Material to process:
-- ==== Sys2Proof/Decode.lean ====
section
/-! DEFINITION. Native decoding (R73, R80 to R88), Lammel decoding (R65 to R67, R85, R86), and the native
encoder. A decoder is total: it answers an instruction and its length, an illegal instruction with the
number of bytes tval holds (R66, R87), or that the bytes end before the instruction does. -/

namespace Sys2Proof

/-- Why an encoding is refused (R87, R66). -/
inductive Reject where
  | unassigned | reservedKind | reservedLength | overlong | wrongFile | badIndex | badImmediate | badMask | tooLong
  | badGuard
deriving DecidableEq, Repr

/-- What a decoder answers. -/
inductive Decoded where
  | ok (i : Instr) (len : Nat)
  | illegal (why : Reject) (tvalBytes : Nat)
  | short
deriving DecidableEq, Repr

/-- Bits lo + n - 1 down to lo of a word. -/
def bits {k : Nat} (w : BitVec k) (lo n : Nat) : BitVec n := w.extractLsb' lo n

/-- The little-endian number of a list of bytes (R1). -/
def leNat : List Byte → Nat
  | [] => 0
  | b :: bs => b.toNat + 256 * leNat bs

/-- The n little-endian bytes of a number (R1). -/
def leBytes : Nat → Nat → List Byte
  | 0, _ => []
  | n + 1, v => BitVec.ofNat 8 v :: leBytes n (v / 256)

/-! ## Standard 32-bit instructions -/

/-- LOAD and the scalar part of LOAD-FP. -/
def loadOf (fp : Bool) (f3 : Nat) : Option LoadOp :=
  match fp, f3 with
  | false, 0 => some .lb | false, 1 => some .lh | false, 2 => some .lw | false, 3 => some .ld
  | false, 4 => some .lbu | false, 5 => some .lhu | false, 6 => some .lwu
  | true, 1 => some .flh | true, 2 => some .flw | true, 3 => some .fld
  | _, _ => none

/-- STORE and the scalar part of STORE-FP. -/
def storeOf (fp : Bool) (f3 : Nat) : Option StoreOp :=
  match fp, f3 with
  | false, 0 => some .sb | false, 1 => some .sh | false, 2 => some .sw | false, 3 => some .sd
  | true, 1 => some .fsh | true, 2 => some .fsw | true, 3 => some .fsd
  | _, _ => none

/-- The vector element width of a load's or store's funct3. -/
def vwidthOf (f3 : Nat) : Option (BitVec 2) :=
  match f3 with
  | 0 => some 0 | 5 => some 1 | 6 => some 2 | 7 => some 3 | _ => none

/-- OP-IMM. The hints of R88 are the forms of slti, sltiu, slli and srli with rd = x0. -/
def decodeOpImm (f3 : Nat) (rd rs1 : Reg) (imm : BitVec 12) : Option Instr :=
  let f6 := (bits imm 6 6).toNat
  let f7 := (bits imm 5 7).toNat
  let sh : BitVec 12 := (bits imm 0 6).setWidth 12
  let one (o : AluImmOp) : Option Instr := some (.aluImm o rd rs1 0)
  let shift (o : AluImmOp) : Option Instr := some (.aluImm o rd rs1 sh)
  match f3 with
  | 0 => some (.aluImm .addi rd rs1 imm)
  | 2 => if rd = 0 then some (.hintPf rs1 imm) else some (.aluImm .slti rd rs1 imm)
  | 3 => if rd = 0 ∧ rs1 = 0 then some (.hintUnroll imm) else some (.aluImm .sltiu rd rs1 imm)
  | 4 => some (.aluImm .xori rd rs1 imm)
  | 6 => some (.aluImm .ori rd rs1 imm)
  | 7 => some (.aluImm .andi rd rs1 imm)
  | 1 =>
    match f6 with
    | 0x00 => if rd = 0 ∧ rs1 = 0 then some (.hintAff (bits imm 0 6)) else shift .slli
    | 0x12 => shift .bclri
    | 0x0A => shift .bseti
    | 0x1A => shift .binvi
    | 0x18 =>
      if f7 = 0x30 then
        match (bits imm 0 5).toNat with
        | 0 => one .clz | 1 => one .ctz | 2 => one .cpop | 4 => one .sextB | 5 => one .sextH | _ => none
      else none
    | _ => none
  | _ =>
    match f6 with
    | 0x00 => if rd = 0 ∧ rs1 = 0 then some (.hintPair (bits imm 0 6)) else shift .srli
    | 0x10 => shift .srai
    | 0x12 => shift .bexti
    | 0x18 => shift .rori
    | _ => if imm = 0x287 then one .orcB else if imm = 0x6B8 then one .rev8 else none

/-- OP-IMM-32. -/
def decodeOpImm32 (f3 : Nat) (rd rs1 : Reg) (imm : BitVec 12) : Option Instr :=
  let f7 := (bits imm 5 7).toNat
  let sh : BitVec 12 := (bits imm 0 6).setWidth 12
  match f3 with
  | 0 => some (.aluImm .addiw rd rs1 imm)
  | 1 =>
    if f7 = 0x00 then some (.aluImm .slliw rd rs1 sh)
    else if bits imm 6 6 = 0x02 then some (.aluImm .slliUw rd rs1 sh)
    else if f7 = 0x30 then
      match (bits imm 0 5).toNat with
      | 0 => some (.aluImm .clzw rd rs1 0) | 1 => some (.aluImm .ctzw rd rs1 0)
      | 2 => some (.aluImm .cpopw rd rs1 0) | _ => none
    else none
  | 5 =>
    if f7 = 0x00 then some (.aluImm .srliw rd rs1 sh)
    else if f7 = 0x20 then some (.aluImm .sraiw rd rs1 (sh &&& 0x1F))
    else if f7 = 0x30 then some (.aluImm .roriw rd rs1 (sh &&& 0x1F))
    else none
  | _ => none
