-- ==== Sys2Proof/Machine/Home.lean ====
section
/-! DEFINITION. What a home and a bank do (R131, R209): the directory (R208), poison (R317), reservations of LR and SC, P lines and untracked
copies of a core (R136, R143), the writes performed there; the messages sent to host and peers (R326, R327) and the error log (R316); and the
reckoning of Bead words (R219). -/

namespace Sys2Proof.Machine

/-! ## The directory (R208) -/

/-- Invalidates words of a line in every holder but one (R209). -/
def DirLine.invalidate (d : DirLine) (mask : BitVec 32) (except : Option Nat) : DirLine :=
  { d with holders := (d.holders.map fun p => if some p.1 = except then p else (p.1, p.2 &&& ~~~mask)).filter fun p => p.2 != 0,
           clusters := if d.union &&& ~~~mask = 0 then none else d.clusters, union := d.union &&& ~~~mask }

/-- The word mask of bytes pa .. pa + n - 1 within the line of pa. -/
def spanMask (pa n : Nat) : BitVec 32 :=
  if n = 0 then 0
  else
    let w := pa % 128 / 4
    let w' := min 31 ((pa % 128 + n - 1) / 4)
    BitVec.ofNat 32 (2 ^ (w' + 1) - 2 ^ w)

/-- Adds words to a party's word mask, at a home; the ninth holder turns the line to cluster mode (R208). -/
def DirLine.add (d : DirLine) (party home : Nat) (mask : BitVec 32) : DirLine :=
  match d.clusters with
  | some cs => { d with clusters := some (cs ||| (1 : BitVec 64) <<< (clusterOf party % 64)), union := d.union ||| mask, home := home }
  | none =>
    let old := (aget d.holders party).getD 0
    let hs := aput d.holders party (old ||| mask)
    if hs.length ≤ 8 then { d with holders := hs, home := home }
    else
      { holders := [],
        clusters := some (hs.foldl (fun c p => c ||| (1 : BitVec 64) <<< (clusterOf p.1 % 64)) 0),
        union := hs.foldl (fun u p => u ||| p.2) 0, home := home }

def DirLine.empty : DirLine := { holders := [], clusters := none, union := 0, home := 0 }

/-- Does an entry say nothing? -/
def DirLine.isEmpty (d : DirLine) : Bool := d.holders.isEmpty && d.clusters.isNone

def State.modDir (s : State) (line : Nat) (f : DirLine → DirLine) : State :=
  let d := f ((aget s.coh.dir line).getD DirLine.empty)
  { s with coh := { s.coh with dir := if d.isEmpty then adel s.coh.dir line else aput s.coh.dir line d } }

/-- Changes the directory entry of each line that n bytes touch, by the mask of the words touched. -/
def State.modLines (s : State) (pa n : Nat) (f : BitVec 32 → DirLine → DirLine) : State :=
  if n = 0 then s
  else
    (List.range ((pa + n - 1) / 128 + 1 - pa / 128)).foldl (fun st i =>
      let a := if i = 0 then pa else (pa / 128 + i) * 128
      st.modDir (a / 128) (f (spanMask a (pa + n - a)))) s

/-! ## Poison (R317) -/

/-- Poison of the sectors of a range. -/
def State.poisoned (s : State) (pa n : Nat) : Bool :=
  s.coh.poison.any fun k => decide (pa / 32 ≤ k ∧ k ≤ (pa + n - 1) / 32)

def State.poisonSector (s : State) (k : Nat) : State :=
  { s with coh := { s.coh with poison := insNat s.coh.poison k, pclean := s.coh.pclean.filter fun p => p.2 != k } }

def State.poisonRange (s : State) (pa n : Nat) : State :=
  (List.range ((pa + n - 1) / 32 + 1 - pa / 32)).foldl (fun st i => st.poisonSector (pa / 32 + i)) s

/-- Sectors wholly inside a range lose their poison on a write of unpoisoned data (R317). -/
def State.clearPoison (s : State) (pa n : Nat) : State :=
  { s with coh := { s.coh with poison := s.coh.poison.filter fun k => !(decide (pa ≤ 32 * k ∧ 32 * k + 32 ≤ pa + n)) } }

/-- The first poisoned byte of a range. -/
def State.firstPoison (s : State) (pa : Nat) : Nat → Option Nat
  | 0 => none
  | n + 1 =>
    match s.firstPoison pa n with
    | some a => some a
    | none => if s.poisoned (pa + n) 1 then some (pa + n) else none

/-! ## Reservations of LR/SC (R73, R132) -/

/-- The reservation set of an address: its 128-byte line, or its 64-byte chunk of scratch. -/
def resvBase (pa : Nat) : Nat := if pa < Config.scratchBase then pa / 128 * 128 else pa / 64 * 64
def resvSize (base : Nat) : Nat := if base < Config.scratchBase then 128 else 64

/-- A write to bytes of another hart's reservation set breaks the reservation. -/
def Seq.breakResv (q : Seq) (pa n : Nat) : Seq :=
  match q.resv with
  | none => q
  | some b => if b < pa + n ∧ pa < b + resvSize b then { q with resv := none } else q

def State.breakResv (s : State) (pa n : Nat) (writer : Option Nat) : State :=
  { s with seq := if some s.hart = writer then s.seq else s.seq.breakResv pa n,
           seqs := s.seqs.map fun p => if some p.1 = writer then p else (p.1, p.2.breakResv pa n) }

/-! ## Code pages and the park pools (R59, R71, R222) -/

/-- Is a physical page a code page of a loaded object, or execute-only translation? -/
def State.isCodePage (s : State) (pa : Nat) : Bool :=
  s.objs.any fun o => !o.freed && (o.phys.contains (some (pa / 4096 * 4096)) || o.xonly.contains (pa / 4096 * 4096))

/-- Is an address in some partition's park pool? -/
def State.isParkPool (s : State) (pa : Nat) : Bool :=
  s.parts.any fun p => decide (p.2.parkBase ≤ pa ∧ pa < p.2.parkBase + 2048 * 2 ^ p.2.parkLog2)

/-! ## Copies that may be old (R136, R143) -/

/-- A core keeps copies of the doublewords that n bytes touch, as they stand at home. -/
def copiesIn (m : List Host.Cell) (core pa n : Nat) (copies : List ((Nat × Nat) × Word)) : List ((Nat × Nat) × Word) :=
  let ds := (List.range ((pa % 8 + n + 7) / 8)).map (pa / 8 + ·)
  ds.map (fun d => ((core, d), BitVec.ofNat 64 (leNat (memRead m (8 * d) 8)))) ++ copies.filter fun p => !(p.1.1 == core && ds.contains p.1.2)

/-- The line or lines of n bytes, whole: P lines are filled and held whole (R129). -/
def lineBase (pa : Nat) : Nat := pa / 128 * 128
def lineBytes (pa n : Nat) : Nat := (pa + n - 1) / 128 * 128 + 128 - lineBase pa

/-- The byte a core sees: its own store to a P line, else (`old`) a copy that it holds, else the byte at home. -/
def State.viewByte (s : State) (core pa : Nat) (old : Bool) : Byte :=
  match s.coh.plocal.find? fun p => p.1.1 == core && p.1.2 == pa with
  | some p => p.2
  | none =>
    match s.coh.copies.find? fun p => p.1.1 == core && p.1.2 == pa / 8 with
    | some p => if old then BitVec.ofNat 8 (p.2.toNat / 2 ^ (8 * (pa % 8))) else memGet s.mem pa
    | none => memGet s.mem pa

def State.viewBytes (s : State) (core pa : Nat) (old : Bool) : Nat → List Byte
  | 0 => []
  | n + 1 => s.viewByte core pa old :: s.viewBytes core (pa + 1) old n

/-- A core drops the copies that a test on their doublewords selects. -/
def State.copyDrop (s : State) (core : Nat) (sel : Nat → Bool) : State :=
  { s with coh := { s.coh with copies := s.coh.copies.filter fun p => !(p.1.1 == core && sel p.1.2) } }

/-! ## P lines (R136) -/

/-- The first poisoned byte of a range as a core finds it in a P page: a sector that it has written whole is clean. -/
def State.pPoison (s : State) (core pa : Nat) : Nat → Option Nat
  | 0 => none
  | n + 1 =>
    match s.pPoison core pa n with
    | some a => some a
    | none => if s.poisoned (pa + n) 1 && !s.coh.pclean.contains (core, (pa + n) / 32) then some (pa + n) else none

def State.pWrite (s : State) (core pa : Nat) : List Byte → State
  | [] => s
  | b :: bs =>
    let l := s.coh.plocal.filter fun p => !(p.1.1 == core && p.1.2 == pa)
    { s with coh := { s.coh with plocal := ((core, pa), b) :: l } }.pWrite core (pa + 1) bs

/-- One byte of a P line comes home. No byte of a code page is written (R59). -/
def State.pHome (s : State) (pa : Nat) (b : Byte) : State :=
  if s.isCodePage pa then s else { s with mem := memSet s.mem pa b }.breakResv pa 1 none

/-- Writes back the bytes of a core that a test selects, and drops their lines with any copy of them (R136, R228); sectors that one write made clean lose their poison. -/
def State.pFlush (s : State) (core : Nat) (sel : Nat → Bool) : State :=
  let mine (a : Nat × Nat) : Bool := a.1 == core && sel a.2
  let clean (k : Nat) : Bool := s.coh.pclean.contains (core, k) && sel (32 * k)
  let coh := { s.coh with plocal := s.coh.plocal.filter fun p => !mine p.1, pclean := s.coh.pclean.filter fun p => !mine (p.1, 32 * p.2),
                          copies := s.coh.copies.filter fun c => !(c.1.1 == core && s.coh.plocal.any fun p => mine p.1 && p.1.2 / 128 == c.1.2 / 16),
                          poison := s.coh.poison.filter fun k => !clean k }
  (s.coh.plocal.filter fun p => mine p.1).foldl (fun st p => st.pHome p.1.2 p.2) { s with coh := coh }

/-- The sectors wholly inside n bytes. -/
def wholeSectors (pa n : Nat) : List Nat := (List.range (n / 32 + 1)).filterMap fun i =>
  let k := (pa + 31) / 32 + i
  if 32 * k + 32 ≤ pa + n then some k else none

/-- Does a core hold the P line of an address: one that it has filled, or one that it has written? -/
def State.holdsLine (s : State) (core pa : Nat) : Bool :=
  s.coh.copies.any (fun p => p.1.1 == core && p.1.2 / 16 == pa / 128) || s.coh.plocal.any fun p => p.1.1 == core && p.1.2 / 128 == pa / 128

/-- A core writes bytes of a P line in its L1, where the line is held whole. -/
def State.pStore (s : State) (core pa : Nat) (bytes : List Byte) (hart : Option Nat) : State :=
  let fill := if s.holdsLine core pa then s.coh.copies else copiesIn s.mem core (lineBase pa) (lineBytes pa bytes.length) s.coh.copies
  let s1 := (({ s with coh := { s.coh with copies := fill } } : State).pWrite core pa bytes).breakResv pa bytes.length hart
  let whole := (wholeSectors pa bytes.length).filter fun k => s1.coh.poison.contains k && !s1.coh.pclean.contains (core, k)
  { s1 with coh := { s1.coh with pclean := s1.coh.pclean ++ whole.map fun k => (core, k) } }

/-! ## Reads and writes at the home or bank -/

/-- The home of a line, as its record has it; else by the hash over its die (R53). -/
def State.lineHome (s : State) (line : Nat) : Nat :=
  match aget s.coh.dir line, s.coh.beads.find? fun b => b.1 / 128 == line with
  | some d, _ => d.home
  | none, some b => b.2.home
  | none, none => bareHome (128 * line)

/-- A request for a line reaches its home: a slice in retention wakes (R223). -/
def State.wakeHome (s : State) (home : Nat) : State :=
  if (s.core home).retain then s.modCore home fun k => { k with retain := false } else s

Activity:
In the data above, which lines have "lineBytes"? Report each of them.

Response area:
def lineBytes (pa n : Nat) : Nat := (pa + n - 1) / 128 * 128 + 128 - lineBase pa
  let fill := if s.holdsLine core pa then s.coh.copies else copiesIn s.mem core (lineBase pa) (lineBytes pa bytes.length) s.coh.copies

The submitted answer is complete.